In 2012, Harlow Council's Regeneration Team successfully bid and were granted a Heritage Lottery Fund (HLF) and Big Lottery Fund grant of £1.8m with match funding from the Council as part of a £2.8m regeneration project of the town park. Kaner Olette Architects and Allen Scott Landscape Architecture were hired to oversee these new projects. The regeneration work included demolishing of the 1960s built extensions to Spurriers House and conversion of the ground floor space into a new café, construction of a new Learning Centre and Events Barn, restoration of Pets' Corner, renovation and replanting of multiple gardens, and refurbishment of the bandstand.

In 2014 a new Education & Volunteer Officer (EVO) was appointed on a five-year HLF funded contract to deliver and Activity Plan within the park. Weekly volunteer sessions are held overseeing park maintenance as well as activities and guided walks.

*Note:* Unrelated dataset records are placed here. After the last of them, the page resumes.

@[simp] theorem Memory.wf_mk (y0 : SMap Nat) (y1 : SMap Nat) (y2 : List Nat) (y3 : List Nat) (y4 : List (Nat ×
    Nat)) (y5 : List Nat) (y6 : SMap Nat) (y7 : SMap Nat) (y8 : SMap Nat) (y9 : SMap Nat) (y10 : SMap Nat) (y11 :
    SMap Nat) (y12 : List Nat) (y13 : SMap Nat) (y14 : SMap Nat) (y15 : List FUnit) (y16 : Bool) (y17 : Nat) (y18 :
    Nat) (y19 : Bool) (y20 : List (Nat × Nat)) (y21 : SMap Nat) (y22 : SMap Nat) (y23 : Nat) (y24 : Nat) (y25 :
    Nat) (y26 : Nat) (y27 : SMap Nat) (y28 : List Nat) :
    Memory.wf (MemS.mk y0 y1 y2 y3 y4 y5 y6 y7 y8 y9 y10 y11 y12 y13 y14 y15 y16 y17 y18 y19 y20 y21 y22 y23 y24
    y25 y26 y27 y28) = (SMap.wf (fun _ => 0) y0 && SMap.wf (fun _ => 0) y1 && SMap.wf (fun _ => 0) y6 && SMap.wf
    (fun _ => 0) y7 && SMap.wf (fun _ => 0xFF) y8 && SMap.wf (fun _ => 0) y9 && SMap.wf (fun _ => 0) y10 && SMap.wf
    (fun _ => 0) y11 && SMap.wf (fun _ => 0) y13 && SMap.wf (fun _ => 0) y14) := (rfl)

@[simp] theorem StoresOk.regs {s : State} (h : StoresOk s) : SMap.wf unlisted s.regs = true := h.1.1
@[simp] theorem StoresOk.live {s : State} (h : StoresOk s) : SMap.wf unlisted s.live = true := h.1.2
@[simp] theorem StoresOk.mem {s : State} (h : StoresOk s) : Memory.wf s.mem = true := h.2

theorem Memory.wf_parts {m : MemS} (h : Memory.wf m = true) :
    SMap.wf (fun _ => 0) m.bank = true ∧ SMap.wf (fun _ => 0) m.fence = true ∧ SMap.wf (fun _ => 0) m.ddr = true ∧
    SMap.wf (fun _ => 0) m.sram = true ∧ SMap.wf (fun _ => 0xFF) m.flash = true ∧ SMap.wf (fun _ => 0) m.ddrBad =
    true ∧ SMap.wf (fun _ => 0) m.sramBad = true ∧ SMap.wf (fun _ => 0) m.flashCmd = true ∧ SMap.wf (fun _ => 0)
    m.settled = true ∧ SMap.wf (fun _ => 0) m.former = true := by
  simpa [Memory.wf, and_assoc] using h

@[simp] theorem StoresOk.bank {s : State} (h : StoresOk s) : SMap.wf (fun _ => 0) s.mem.bank = true :=
  (Memory.wf_parts h.2).1
@[simp] theorem StoresOk.fence {s : State} (h : StoresOk s) : SMap.wf (fun _ => 0) s.mem.fence = true :=
  (Memory.wf_parts h.2).2.1
@[simp] theorem StoresOk.ddr {s : State} (h : StoresOk s) : SMap.wf (fun _ => 0) s.mem.ddr = true :=
  (Memory.wf_parts h.2).2.2.1
@[simp] theorem StoresOk.sram {s : State} (h : StoresOk s) : SMap.wf (fun _ => 0) s.mem.sram = true :=
  (Memory.wf_parts h.2).2.2.2.1
@[simp] theorem StoresOk.flash {s : State} (h : StoresOk s) : SMap.wf (fun _ => 0xFF) s.mem.flash = true :=
  (Memory.wf_parts h.2).2.2.2.2.1
@[simp] theorem StoresOk.ddrBad {s : State} (h : StoresOk s) : SMap.wf (fun _ => 0) s.mem.ddrBad = true :=
  (Memory.wf_parts h.2).2.2.2.2.2.1
@[simp] theorem StoresOk.sramBad {s : State} (h : StoresOk s) : SMap.wf (fun _ => 0) s.mem.sramBad = true :=
  (Memory.wf_parts h.2).2.2.2.2.2.2.1
@[simp] theorem StoresOk.flashCmd {s : State} (h : StoresOk s) : SMap.wf (fun _ => 0) s.mem.flashCmd = true :=
  (Memory.wf_parts h.2).2.2.2.2.2.2.2.1
@[simp] theorem StoresOk.settled {s : State} (h : StoresOk s) : SMap.wf (fun _ => 0) s.mem.settled = true :=
  (Memory.wf_parts h.2).2.2.2.2.2.2.2.2.1
@[simp] theorem StoresOk.former {s : State} (h : StoresOk s) : SMap.wf (fun _ => 0) s.mem.former = true :=
  (Memory.wf_parts h.2).2.2.2.2.2.2.2.2.2
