abbrev View.ty : View → Type
  | .part p => p.ty
  | .reg _ _ => Nat

/-- What a view shows of a state. -/
def State.see (s : State) : (z : View) → z.ty
  | .part p => s.part p
  | .reg i e => s.reg i e

@[simp] theorem View.place_part (p : Part) : (View.part p).place = .part p := (rfl)
@[simp] theorem View.place_reg (i e : Nat) : (View.reg i e).place = .obj i := (rfl)

/-- A register as a view. -/
theorem reg_see (s : State) (i e : Nat) : s.reg i e = s.see (.reg i e) := rfl

/-- The clock as a view. -/
theorem clk_see (s : State) : s.clk = s.see (.part .clk) := rfl

/-- A part that looks the same is the same (Safety.lean). -/
theorem Part.same_of_see {p : Part} {s t : State} (h : t.see (.part p) = s.see (.part p)) : p.same s t := by
  cases p <;> exact h

theorem see_of_reg {s t : State} {z : View} (hp : ∀ p, z = .part p → t.part p = s.part p)
    (hr : ∀ i e, z = .reg i e → t.reg i e = s.reg i e) : t.see z = s.see z := by
  cases z with
  | part p => exact hp p rfl
  | reg i e => exact hr i e rfl

theorem notMem_cons {α : Type} {a b : α} {l : List α} : (a ∉ b :: l) = (a ≠ b ∧ a ∉ l) := by simp
theorem notMem_nil {α : Type} {a : α} : (a ∉ []) = True := by simp

@[simp] theorem ite_see {c : Prop} [Decidable c] (a b : State) {z : View} :
    (if c then a else b).see z = if c then a.see z else b.see z := apply_ite (fun x : State => x.see z) c a b

@[simp] theorem ite_fst_see {c : Prop} [Decidable c] {α : Type} (a b : State × α) :
    (if c then a else b).1 = if c then a.1 else b.1 := apply_ite (fun x : State × α => x.1) c a b

@[simp] theorem foldRange_see (n : Nat) (f : State → Nat → State) (s : State) {z : View}
    (h : ∀ a x, (f a x).see z = a.see z) : (foldRange n f s).see z = s.see z :=
  foldRange_same (fun t => t.see z) n f s h

@[simp] theorem foldl_see {γ : Type} (f : State → γ → State) (l : List γ) (s : State) {z : View}
    (h : ∀ a x, (f a x).see z = a.see z) : (l.foldl f s).see z = s.see z :=
  foldl_same (fun t => t.see z) f l s h

@[simp] theorem foldRange_fst_see {α : Type} (n : Nat) (f : State × α → Nat → State × α) (s : State × α) {z : View}
    (h : ∀ a x, (f a x).1.see z = a.1.see z) : (foldRange n f s).1.see z = s.1.see z :=
  foldRange_same (fun t => t.1.see z) n f s h

@[simp] theorem foldl_fst_see {γ α : Type} (f : State × α → γ → State × α) (l : List γ) (s : State × α) {z : View}
    (h : ∀ a x, (f a x).1.see z = a.1.see z) : (l.foldl f s).1.see z = s.1.see z :=
  foldl_same (fun t => t.1.see z) f l s h

/-- An update of fields other than the registers is not seen where the field updated is not looked at. -/
theorem see_mk (t : State) (live : SMap Nat) (clk : Clk) (sys : SysS) (out : Out) (rate : SMap Nat)
    (link : SMap LinkP) (linkq : SMap LinkQ) (rx : SMap RxG) (tx : SMap TxG) (fab : FabS) (map : MapS) (grp : GrpS)
    (prot : ProtS) (wit : SMap WStr) (led : LedS) (ref : RefS) (tim : TimS) (mem : MemS) (mtx : MtxS) (hdp : HdpS)
    (fw : FwS) (asy : AsyS) (tal : TalS) (crier : SMap Nat) (crierSlip : List Nat) (free : Nat) {q : List Instr} {z
    : View}
    (h1 : z.place = .part .live → live = t.live) (h2 : z.place = .part .clk → clk = t.clk)
    (h3 : z.place = .part .sys → sys = t.sys) (h4 : z.place = .part .link → link = t.link)
    (h5 : z.place = .part .linkq → linkq = t.linkq) (h6 : z.place = .part .rx → rx = t.rx)
    (h7 : z.place = .part .tx → tx = t.tx) (h8 : z.place = .part .fab → fab = t.fab)
    (h9 : z.place = .part .map → map = t.map) (h10 : z.place = .part .grp → grp = t.grp)
    (h11 : z.place = .part .prot → prot = t.prot) (h12 : z.place = .part .wit → wit = t.wit)
    (h13 : z.place = .part .ref → ref = t.ref) (h14 : z.place = .part .tim → tim = t.tim)
    (h15 : z.place = .part .mem → mem = t.mem) (h16 : z.place = .part .mtx → mtx = t.mtx)
    (h17 : z.place = .part .fw → fw = t.fw) (h18 : z.place = .part .asy → asy = t.asy)
    (h19 : z.place = .part .crier → crier = t.crier) (h20 : z.place = .part .crierSlip → crierSlip = t.crierSlip) :
    (State.mk q t.regs live clk sys out rate link linkq rx tx fab map grp prot wit led ref tim mem mtx hdp fw asy
    tal
      crier crierSlip free).see z = t.see z := by
  cases z with
  | reg i e => exact State.reg_congr rfl i e
  | part p =>
    cases p
    exacts [h1 rfl, h2 rfl, h3 rfl, h4 rfl, h5 rfl, h6 rfl, h7 rfl, h8 rfl, h9 rfl, h10 rfl, h11 rfl, h12 rfl,
      h13 rfl, h14 rfl, h15 rfl, h16 rfl, h17 rfl, h18 rfl, h19 rfl, h20 rfl]

/-- Nor is an update of the registers, where a part is looked at. -/
theorem see_mk_part (t : State) (live : SMap Nat) (clk : Clk) (sys : SysS) (out : Out) (rate : SMap Nat)
    (link : SMap LinkP) (linkq : SMap LinkQ) (rx : SMap RxG) (tx : SMap TxG) (fab : FabS) (map : MapS) (grp : GrpS)
    (prot : ProtS) (wit : SMap WStr) (led : LedS) (ref : RefS) (tim : TimS) (mem : MemS) (mtx : MtxS) (hdp : HdpS)
    (fw : FwS) (asy : AsyS) (tal : TalS) (crier : SMap Nat) (crierSlip : List Nat) (free : Nat) {r : SMap Nat} {z :
    Part}
    (h1 : z = .live → live = t.live) (h2 : z = .clk → clk = t.clk)
    (h3 : z = .sys → sys = t.sys) (h4 : z = .link → link = t.link)
    (h5 : z = .linkq → linkq = t.linkq) (h6 : z = .rx → rx = t.rx)
    (h7 : z = .tx → tx = t.tx) (h8 : z = .fab → fab = t.fab)
    (h9 : z = .map → map = t.map) (h10 : z = .grp → grp = t.grp)
    (h11 : z = .prot → prot = t.prot) (h12 : z = .wit → wit = t.wit)
    (h13 : z = .ref → ref = t.ref) (h14 : z = .tim → tim = t.tim)
    (h15 : z = .mem → mem = t.mem) (h16 : z = .mtx → mtx = t.mtx)
    (h17 : z = .fw → fw = t.fw) (h18 : z = .asy → asy = t.asy)
    (h19 : z = .crier → crier = t.crier) (h20 : z = .crierSlip → crierSlip = t.crierSlip) :
    (State.mk t.pending r live clk sys out rate link linkq rx tx fab map grp prot wit led ref tim mem mtx hdp fw
    asy tal
      crier crierSlip free).see (.part z) = t.see (.part z) := by
  cases z
  exacts [h1 rfl, h2 rfl, h3 rfl, h4 rfl, h5 rfl, h6 rfl, h7 rfl, h8 rfl, h9 rfl, h10 rfl, h11 rfl, h12 rfl, h13
    rfl,
    h14 rfl, h15 rfl, h16 rfl, h17 rfl, h18 rfl, h19 rfl, h20 rfl]

/-! ### Machine/Ops.lean -/

@[simp] theorem State.setReg_see (s : State) (i e v : Nat) {z : View} (h : z.place ≠ .obj i) :
    (s.setReg i e v).see z = s.see z := by
  cases z with
  | part p => cases p <;> rfl
  | reg j f => exact State.reg_setReg_obj s fun k => h (k ▸ rfl)

@[simp] theorem State.bump_see (s : State) (i e w n : Nat) {z : View} (h : z.place ≠ .obj i) :
    (s.bump i e w n).see z = s.see z := s.setReg_see i e _ h

@[simp] theorem State.setOct_see (s : State) (i e n k : Nat) (b : Bool) {z : View} (h : z.place ≠ .obj i) :
    (s.setOct i e n k b).see z = s.see z := s.setReg_see i e _ h

@[simp] theorem store_see (i e v : Nat) (s : State) {z : View} (h : z.place ≠ .obj i) :
    (store i e v s).1.see z = s.see z := s.setReg_see i e _ h

@[simp] theorem readClear_see (i e n : Nat) (s : State) {z : View} (h : z.place ≠ .obj i) :
    (readClear i e n s).1.see z = s.see z := s.setReg_see i e _ h

@[simp] theorem State.setLive_see (s : State) (i e v : Nat) {z : View} (h : z.place ≠ .part .live) :
    (s.setLive i e v).see z = s.see z := by
  simp [State.setLive, ↓see_mk, h]

@[simp] theorem State.setLink_see (s : State) (p : Nat) (l : LinkP) {z : View} (h : z.place ≠ .part .link) :
    (s.setLink p l).see z = s.see z := by
  simp [State.setLink, ↓see_mk, h]

@[simp] theorem State.setLinkQ_see (s : State) (p : Nat) (l : LinkQ) {z : View} (h : z.place ≠ .part .linkq) :
    (s.setLinkQ p l).see z = s.see z := by
  simp [State.setLinkQ, ↓see_mk, h]

@[simp] theorem State.setRx_see (s : State) (a : Nat) (g : RxG) {z : View} (h : z.place ≠ .part .rx) :
    (s.setRx a g).see z = s.see z := by
  simp [State.setRx, ↓see_mk, h]

@[simp] theorem State.setTx_see (s : State) (a : Nat) (g : TxG) {z : View} (h : z.place ≠ .part .tx) :
    (s.setTx a g).see z = s.see z := by
  simp [State.setTx, ↓see_mk, h]

@[simp] theorem State.setLine_see (s : State) (a : Nat) (l : LineS) {z : View} (h : z.place ≠ .part .grp) :
    (s.setLine a l).see z = s.see z := by
  simp [State.setLine, ↓see_mk, h]

@[simp] theorem State.setCtx_see (s : State) (c : Nat) (x : CtxS) {z : View} (h : z.place ≠ .part .grp) :
    (s.setCtx c x).see z = s.see z := by
  simp [State.setCtx, ↓see_mk, h]

@[simp] theorem State.setStream_see (s : State) (k : Nat) (x : WStr) {z : View} (h : z.place ≠ .part .wit) :
    (s.setStream k x).see z = s.see z := by
  simp [State.setStream, ↓see_mk, h]

@[simp] theorem State.setInput_see (s : State) (i : Nat) (x : InS) {z : View} (h : z.place ≠ .part .ref) :
    (s.setInput i x).see z = s.see z := by
  simp [State.setInput, ↓see_mk, h]

@[simp] theorem State.setSession_see (s : State) (k : Nat) (x : Ses) {z : View} :
    (s.setSession k x).see z = s.see z := by
  simp [State.setSession, ↓see_mk]

@[simp] theorem State.freeTaken_see (s : State) {z : View} :
    (s.freeTaken).see z = s.see z := by
  simp [State.freeTaken, ↓see_mk]

@[simp] theorem State.send_see (s : State) (m : Sent) {z : View} :
    (s.send m).see z = s.see z := by
  simp [State.send, ↓see_mk]

@[simp] theorem State.answer_see (s : State) (c : Nat) {z : View} :
    (s.answer c).see z = s.see z := by
  simp [State.answer, ↓see_mk]

@[simp] theorem State.give_see (s : State) (v : List Byte) {z : View} :
    (s.give v).see z = s.see z := by
  simp [State.give, ↓see_mk]

@[simp] theorem State.fresh_see (s : State) {z : View} :
    (s.fresh).see z = s.see z := by
  simp [State.fresh, ↓see_mk]

@[simp] theorem State.withQueue_see (s : State) (q : List Instr) {z : View} :
    (s.withQueue q).see z = s.see z := by
  simp [State.withQueue, ↓see_mk]

@[simp] theorem State.setTime_see (s : State) (t : Nat) (lt : Nat) (inc : Nat) {z : View} (h : z.place ∉ [.part
    .tim]) :
    (State.setTime s t lt inc).see z = s.see z := by
  simp only [notMem_cons, notMem_nil, and_true] at h
  simp only [State.setTime]; simp [↓see_mk, h]

@[simp] theorem State.stepPast_see (s : State) (old : Nat) (new : Nat) {z : View} (h : z.place ∉ [.part .tim]) :
    (State.stepPast s old new).see z = s.see z := by
  simp only [notMem_cons, notMem_nil, and_true] at h
  simp only [State.stepPast]; simp [↓see_mk, h]

@[simp] theorem State.jumpTime_see (s : State) (lt : Nat) {z : View} (h : z.place ∉ [.part .tim]) :
    (State.jumpTime s lt).see z = s.see z := by
  simp only [notMem_cons, notMem_nil, and_true] at h
  simp only [State.jumpTime]; simp [h]

@[simp] theorem State.openBanks_see (s : State) (o : Nat) {z : View} (h : z.place ∉ [.part .mem]) :
    (State.openBanks s o).see z = s.see z := by
  simp only [notMem_cons, notMem_nil, and_true] at h
  simp only [State.openBanks]; simp [↓see_mk, h]

@[simp] theorem State.latch_see (s : State) (ev : Nat) {z : View}
    (h : z.place ∉ [.obj O.eventCount, .obj O.eventLastTime, .obj O.eventLatch]) :
    (State.latch s ev).see z = s.see z := by
  simp only [notMem_cons, notMem_nil, and_true] at h
  simp only [State.latch]; simp [↓ite_see, h]

@[simp] theorem State.notifyOne_see (s : State) (ev : Nat) {z : View}
    (h : z.place ∉ [.obj O.eventCount, .obj O.eventLastTime, .obj O.eventLatch, .obj O.hdpStats]) :
    (State.notifyOne s ev).1.see z = s.see z := by
  simp only [notMem_cons, notMem_nil, and_true] at h
  simp only [State.notifyOne]; simp [↓ite_see, h]

@[simp] theorem State.notifyAll_see (s : State) (ev : Nat) {z : View}
    (h : z.place ∉ [.obj O.eventCount, .obj O.eventLastTime, .obj O.eventLatch, .obj O.hdpStats]) :
    (State.notifyAll s ev).see z = s.see z := by
  simp only [notMem_cons, notMem_nil, and_true] at h
  refine s.notifyAll_same (fun t => t.see z) ev fun a e => State.notifyOne_see a e ?_
  simp only [notMem_cons, notMem_nil, and_true]
  exact h

@[simp] theorem State.raise_see (s : State) (ev : Nat) {z : View}
    (h : z.place ∉ [.obj O.eventCount, .obj O.eventLastTime, .obj O.eventLatch, .obj O.hdpStats]) :
    (State.raise s ev).see z = s.see z := by
  simp only [notMem_cons, notMem_nil, and_true] at h
  simp only [State.raise]; simp [↓ite_see, h]

@[simp] theorem State.raiseLim_see (s : State) (ev : Nat) (k : Nat) (n : Nat) {z : View}
    (h : z.place ∉ [.obj O.eventCount, .obj O.eventLastTime, .obj O.eventLatch, .obj O.hdpStats]) :
    (State.raiseLim s ev k n).see z = s.see z := by
  simp only [notMem_cons, notMem_nil, and_true] at h
  simp only [State.raiseLim]; simp [↓see_mk, ↓ite_see, h]

@[simp] theorem State.counted_see (s : State) (i : Nat) (n : Nat) {z : View} :
    (State.counted s i n).1.see z = s.see z := by
  simp only [State.counted]; simp [↓see_mk]

@[simp] theorem State.talRecord_see (s : State) (i : Nat) {z : View} (h : z.place ∉ [.obj O.tallyOvfCount]) :
    (State.talRecord s i).1.see z = s.see z := by
  simp only [notMem_cons, notMem_nil, and_true] at h
  simp only [State.talRecord]; simp [↓see_mk, h]

@[simp] theorem State.talSample_see (s : State) (i : Nat) {z : View} (h : z.place ∉ [.obj O.tallyOvfCount]) :
    (State.talSample s i).see z = s.see z := by
  simp only [notMem_cons, notMem_nil, and_true] at h
  simp only [State.talSample]; simp [↓ite_see, h]

@[simp] theorem State.tally_see (s : State) (i : Nat) (n : Nat) {z : View} (h : z.place ∉ [.obj O.tallyOvfCount]) :
    (State.tally s i n).see z = s.see z := by
  simp only [notMem_cons, notMem_nil, and_true] at h
  simp only [State.tally]
  split_ifs
  · rfl
  · exact (foldRange_see _ _ _ fun a x => by simp [h]).trans (by simp)
  · simp
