theorem wit_port_setup_10 : ∃ (s : State) (k : Nat), k < 12 ∧ s.sys.sdUp.head? = some k ∧ k ∉ s.sys.sdDrop :=
  ⟨sysOf (fun x => { x with sdUp := [0] }) (on []), 0, by decide⟩

theorem wit_grain_commands_1 : ∃ (s : State) (w : Who) (e : Nat) (v : Nat), Allowed s w O.grainSize e v ∧ s.locked =
    false ∧ (∀ i < 8, 6144 ≤ s.reg O.groupLineCtx (8 * e + i)) :=
  ⟨on [], .keeper, 0, 1, by unfold Allowed; decide⟩

theorem wit_grain_commands_2 : ∃ (s : State) (w : Who) (a : Nat) (v : Nat), Allowed s w O.grainTxForceAis a v :=
  ⟨on [], .keeper, 0, 1, by unfold Allowed; decide⟩

theorem wit_grain_commands_3 : ∃ (s : State) (w : Who) (p : Nat), Readable s w O.grainChanged p :=
  ⟨on [], .keeper, 0, by unfold Readable; decide⟩

theorem wit_grain_commands_4 : ∃ (s : State) (w : Who) (p : Nat), Readable s w O.groupLineChanged p :=
  ⟨on [], .keeper, 0, by unfold Readable; decide⟩

theorem wit_grain_commands_5 : ∃ (s : State) (a : Nat), a < 122880 ∧ (s.rxG a).reading = false ∧ (s.rxG a).writing =
    true ∧ 12 ≤ (s.rxG a).fill :=
  ⟨(on []).setRx 0 { RxG.init with writing := true, store := List.replicate 12 ⟨.word, [0], none⟩ }, 0, by decide⟩

theorem wit_grain_commands_6 : ∃ (s : State) (a : Nat), a < 122880 ∧ (s.txG a).mayNew = true ∧ (s.txG a).displaced =
    true :=
  ⟨(on []).setTx 0 { TxG.init with mayNew := true, displaced := true }, 0, by decide⟩

theorem wit_grain_commands_7 : ∃ (s : State) (a : Nat), a < 122880 :=
  ⟨(on []).setRx 0 { RxG.init with reading := true, sinceDep := 0, store := List.replicate 15 ⟨.word, [1], none⟩ }, 0,
    by decide⟩

theorem wit_grain_commands_8 : ∃ (s : State) (a : Nat), a < 122880 ∧ (∀ x ∈ s.rx, x.1 < 122880) ∧ SMap.find? s.rx a =
    none :=
  ⟨((on []).setRx 0 { RxG.init with reading := true }).setReg O.grainEsFill 5 8, 5, by decide⟩

theorem wit_grain_commands_9 : ∃ (s : State) (a : Nat) (g : RxG), a < 122880 ∧ (∀ x ∈ s.rx, x.1 < 122880) ∧
    s.rx.filter (fun x => x.1 == a) = [(a, g)] ∧ s.follower a = false :=
  ⟨(on []).setRx 0 { RxG.init with reading := true, store := [⟨.word, [1], none⟩] }, 0,
    { RxG.init with reading := true, store := [⟨.word, [1], none⟩] }, by decide⟩

theorem wit_grain_commands_10 : ∃ (s : State) (a : Nat) (n : Nat), (s.rxG a).reading = false :=
  ⟨on [], 0, 3, by decide⟩

theorem wit_grain_commands_11 : ∃ (s : State) (a : Nat) (n : Nat) (u : SUnit) (us : List SUnit), (s.rxG a).reading =
    true ∧ (s.rxG a).store = u :: us ∧ u.tag ≠ .ais ∧ (n ≠ 404 ∨ (s.rxG a).plan = 0) :=
  ⟨(on []).setRx 0 { RxG.init with reading := true, store := [⟨.word, [1], none⟩, ⟨.word, [2], none⟩] }, 0, 404,
    ⟨.word, [1], none⟩, [⟨.word, [2], none⟩], by decide⟩

theorem wit_grain_commands_12 : ∃ (s : State) (a : Nat), (s.rxG a).reading = true ∧ (s.rxG a).plan = -1 :=
  ⟨(on []).setRx 0 { RxG.init with reading := true, plan := -1 }, 0, by decide⟩

theorem wit_grain_commands_13 : ∃ (s : State) (a : Nat) (u : SUnit) (v : SUnit) (us : List SUnit), (s.rxG a).reading =
    true ∧ (s.rxG a).plan = 1 ∧ (s.rxG a).store = u :: v :: us ∧ u.tag ≠ .ais ∧ v.tag ≠ .ais :=
  ⟨(on []).setRx 0 { RxG.init with reading := true, plan := 1, store := [⟨.word, [1], none⟩, ⟨.word, [2], none⟩] }, 0,
    ⟨.word, [1], none⟩, ⟨.word, [2], none⟩, [], by decide⟩
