-- ==== Sys2Proof/Machine/Operands.lean ====
section
/-! DEFINITION. The operand forms: the buses sampled at issue (10_state.md R35), payload bytes copied from opd, and
numbers made of payload bytes (20_memory.md R53). The word's fields ARG and LG are the constructors' own operands
(30_encoding.md R81). -/

namespace Sys2Proof.Machine

/-- The buses where no operation is presented. No step reads them: a step runs an operation only when one is at the
port (DESIGN CHOICE, notes/assumptions/3.md). -/
def idleBuses : Buses where
  opa := 0
  opd := Vector.replicate 8 0
  opl := 0
  opb := 0

/-- The operand buses of what is at the operation port now (R34, R35). -/
def State.buses (s : State) : Buses :=
  match s.issues with
  | .operation _ b :: _ => b
  | .reset :: _ => idleBuses
  | [] => idleBuses

/-- A write of one TX_DATA byte: which byte, and the value. -/
abbrev ByteWrite := Fin 8 × Byte

/-- The byte indices below `n`, in ascending order (20_memory.md R51, R52). -/
def indicesBelow (n : Nat) : List (Fin 8) := (List.finRange 8).filter (fun k => k.val < n)

/-- The writes TX_DATA[k] <- opd[k] for k below `n` (R53: bytes that are only copied move index for index). -/
def copiedBytes (opd : Payload) (n : Nat) : List ByteWrite := (indicesBelow n).map (fun k => (k, opd[k]))

/-- The 16-bit number of two payload bytes, the byte at the lower index first (R53: big-endian). -/
def bigEndian16 (b0 b1 : Byte) : BitVec 16 := b0 ++ b1

/-- The 32-bit number of four payload bytes, the byte at the lowest index first (R53: big-endian). -/
def bigEndian32 (b0 b1 b2 b3 : Byte) : BitVec 32 := b0 ++ b1 ++ b2 ++ b3

end Sys2Proof.Machine
end

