/-- Settles O18: the run makes the three writes in the order presented, and they commute. -/
theorem bootOrderDoesNotMatter : Obligations.BootOrderDoesNotMatter := by
  intro s b1 b2 b3 lg c boot rest hperm hissues
  obtain ⟨writes, hserves, hwrites⟩ := List.perm_comp_forall₂ hperm
    (.cons (serves_cfgNodeId b1) (.cons (serves_cfgMode lg b2) (.cons (serves_ctrWrite c b3) .nil)))
  have hrun := runSteps_of_serves hserves s rest
  rw [hperm.length_eq, State.presenting_eq_self hissues,
    ← hwrites.symm.foldl_eq' (bootWrites_commute b1.opa lg c) s] at hrun
  exact ⟨hrun, rfl, rfl, .inr rfl⟩

end Sys2Proof.Machine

On 18 August 2020, the Park was recognised by Historic England as a Grade II Park and Garden. Historic England note the high quality of the landscape architecture by Gibberd and Crowe which makes excellent use of existing landscape features including watercress beds, old gravel workings and woodland. It is significant as an example of a postwar public park, by two of the 20th century's most important landscape designers, whose main features are intact.

The Park's bandstand was destroyed in a fire in the early hours of 19 September 2025, with police investigating the incident as a suspected arson. Harlow Council confirmed that the existing structure was no longer safe and required demolition, and pledged to rebuild the bandstand. Work to demolish the bandstand began the same day.